Although the data below holds other lines too, output only those from the line with "def encode3 (o" up to and including the line with "let v := w % 2 ^ nbits", exactly as they appear.

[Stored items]
▶

-- ==== Sys2Proof/Decode.lean ====
section
/-! DEFINITION. The decimal encoding (R60 to R68, R77): the decoder, total on any words, and the encoder. -/

namespace Sys2Proof

/-- Why a sequence of words is no instruction. -/
inductive Reject where
  /-- There is no word at all: `PC ≥ LEN` (R60). -/
  | noWord
  /-- A negative word or an opcode outside the table (R64, R65). -/
  | unknownOpcode (w : Word)
  /-- The last parameter word is missing (R68). -/
  | truncatedInstruction (w : Word)
  /-- Used mode digit 3 to 9 of parameter `n` (R66). -/
  | illegalMode (n : Nat) (w : Word)
deriving DecidableEq, Repr

/-- `w mod 100`, for `w ≥ 0` (R61). -/
def opcodeOf (w : Word) : Nat := w.toNat % 100

/-- `digit_k(w)`, for `w ≥ 0` (R7). -/
def digit (k : Nat) (w : Word) : Nat := w.toNat / 10 ^ k % 10

/-- R66: digits 0, 1, 2 are modes. -/
def modeOfDigit : Nat → Option Mode
  | 0 => some .positional
  | 1 => some .immediate
  | 2 => some .relative
  | _ => none

/-- The mode of parameter `n`: the digit of weight `10^(n+1)` (R61, R66). -/
def modeAt (w : Word) (n : Nat) : Except Reject Mode :=
  match modeOfDigit (digit (n + 1) w) with
  | some m => .ok m
  | none => .error (.illegalMode n w)

/-- Formats `W` and `R` (R62): truncation is tested before the mode digit (R75 steps 3, 4). -/
def decode1 (mk : Param → Instr) (w : Word) (rest : List Word) : Except Reject Instr :=
  match rest with
  | r1 :: _ =>
    match modeAt w 1 with
    | .error e => .error e
    | .ok m1 => .ok (mk ⟨m1, r1⟩)
  | [] => .error (.truncatedInstruction w)

/-- Format `RR` (R62). -/
def decode2 (mk : Param → Param → Instr) (w : Word) (rest : List Word) : Except Reject Instr :=
  match rest with
  | r1 :: r2 :: _ =>
    match modeAt w 1 with
    | .error e => .error e
    | .ok m1 =>
      match modeAt w 2 with
      | .error e => .error e
      | .ok m2 => .ok (mk ⟨m1, r1⟩ ⟨m2, r2⟩)
  | _ => .error (.truncatedInstruction w)

/-- Format `RRW` (R62). -/
def decode3 (mk : Param → Param → Param → Instr) (w : Word) (rest : List Word) : Except Reject Instr :=
  match rest with
  | r1 :: r2 :: r3 :: _ =>
    match modeAt w 1 with
    | .error e => .error e
    | .ok m1 =>
      match modeAt w 2 with
      | .error e => .error e
      | .ok m2 =>
        match modeAt w 3 with
        | .error e => .error e
        | .ok m3 => .ok (mk ⟨m1, r1⟩ ⟨m2, r2⟩ ⟨m3, r3⟩)
  | _ => .error (.truncatedInstruction w)

/-- The opcode map (R63) on a non-negative word. -/
def decodeOpcode (op : Nat) (w : Word) (rest : List Word) : Except Reject Instr :=
  match op with
  | 1 => decode3 .add w rest
  | 2 => decode3 .mul w rest
  | 3 => decode1 .inp w rest
  | 4 => decode1 .out w rest
  | 5 => decode2 .jnz w rest
  | 6 => decode2 .jz w rest
  | 7 => decode3 .lt w rest
  | 8 => decode3 .eq w rest
  | 9 => decode1 .arb w rest
  | 99 => .ok .hlt
  | _ => .error (.unknownOpcode w)

/-- The decoder (R75 steps 2 to 4) on the words from the instruction word to the end of the tape. Words after the
instruction's own are not looked at. -/
def decode : List Word → Except Reject Instr
  | [] => .error .noWord
  | w :: rest => if w.toInt < 0 then .error (.unknownOpcode w) else decodeOpcode (opcodeOf w) w rest

/-- The digit of a mode (R66). -/
def modeDigit : Mode → Nat
  | .positional => 0
  | .immediate => 1
  | .relative => 2

/-- The canonical instruction word `o + 100·m1 + 1000·m2 + 10000·m3` (R77). -/
def instrWord (o m1 m2 m3 : Nat) : Word := BitVec.ofNat 64 (o + 100 * m1 + 1000 * m2 + 10000 * m3)

def encode1 (o : Nat) (a : Param) : List Word := [instrWord o (modeDigit a.mode) 0 0, a.raw]

def encode2 (o : Nat) (a b : Param) : List Word :=
  [instrWord o (modeDigit a.mode) (modeDigit b.mode) 0, a.raw, b.raw]

def encode3 (o : Nat) (a b d : Param) : List Word :=
  [instrWord o (modeDigit a.mode) (modeDigit b.mode) (modeDigit d.mode), a.raw, b.raw, d.raw]

/-- The words of an instruction, canonical (R62, R77). -/
def encode : Instr → List Word
  | .add a b d => encode3 1 a b d
  | .mul a b d => encode3 2 a b d
  | .inp d => encode1 3 d
  | .out a => encode1 4 a
  | .jnz a t => encode2 5 a t
  | .jz a t => encode2 6 a t
  | .lt a b d => encode3 7 a b d
  | .eq a b d => encode3 8 a b d
  | .arb a => encode1 9 a
  | .hlt => [instrWord 99 0 0 0]

/-- The four 64-bit words of the longest instruction, cut from a number whose bit 0 is the least significant bit of the
first word; bits from `nbits` up are 0. -/
def tableWords (nbits w : Nat) : List Word :=
  let v := w % 2 ^ nbits
  [BitVec.ofNat 64 v, BitVec.ofNat 64 (v / 2 ^ 64), BitVec.ofNat 64 (v / 2 ^ 128), BitVec.ofNat 64 (v / 2 ^ 192)]

/-- The instruction the decoder reads from a row's bits, numbered as spec/opcode_table.json numbers them. -/
def decodeTableWord (nbits w : Nat) : Option Instr :=
  match decode (tableWords nbits w) with
  | .ok i => some i
  | .error _ => none

end Sys2Proof
end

◀

## Exercise output
def encode3 (o : Nat) (a b d : Param) : List Word :=
  [instrWord o (modeDigit a.mode) (modeDigit b.mode) (modeDigit d.mode), a.raw, b.raw, d.raw]

/-- The words of an instruction, canonical (R62, R77). -/
def encode : Instr → List Word
  | .add a b d => encode3 1 a b d
  | .mul a b d => encode3 2 a b d
  | .inp d => encode1 3 d
  | .out a => encode1 4 a
  | .jnz a t => encode2 5 a t
  | .jz a t => encode2 6 a t
  | .lt a b d => encode3 7 a b d
  | .eq a b d => encode3 8 a b d
  | .arb a => encode1 9 a
  | .hlt => [instrWord 99 0 0 0]

/-- The four 64-bit words of the longest instruction, cut from a number whose bit 0 is the least significant bit of the
first word; bits from `nbits` up are 0. -/
def tableWords (nbits w : Nat) : List Word :=
  let v := w % 2 ^ nbits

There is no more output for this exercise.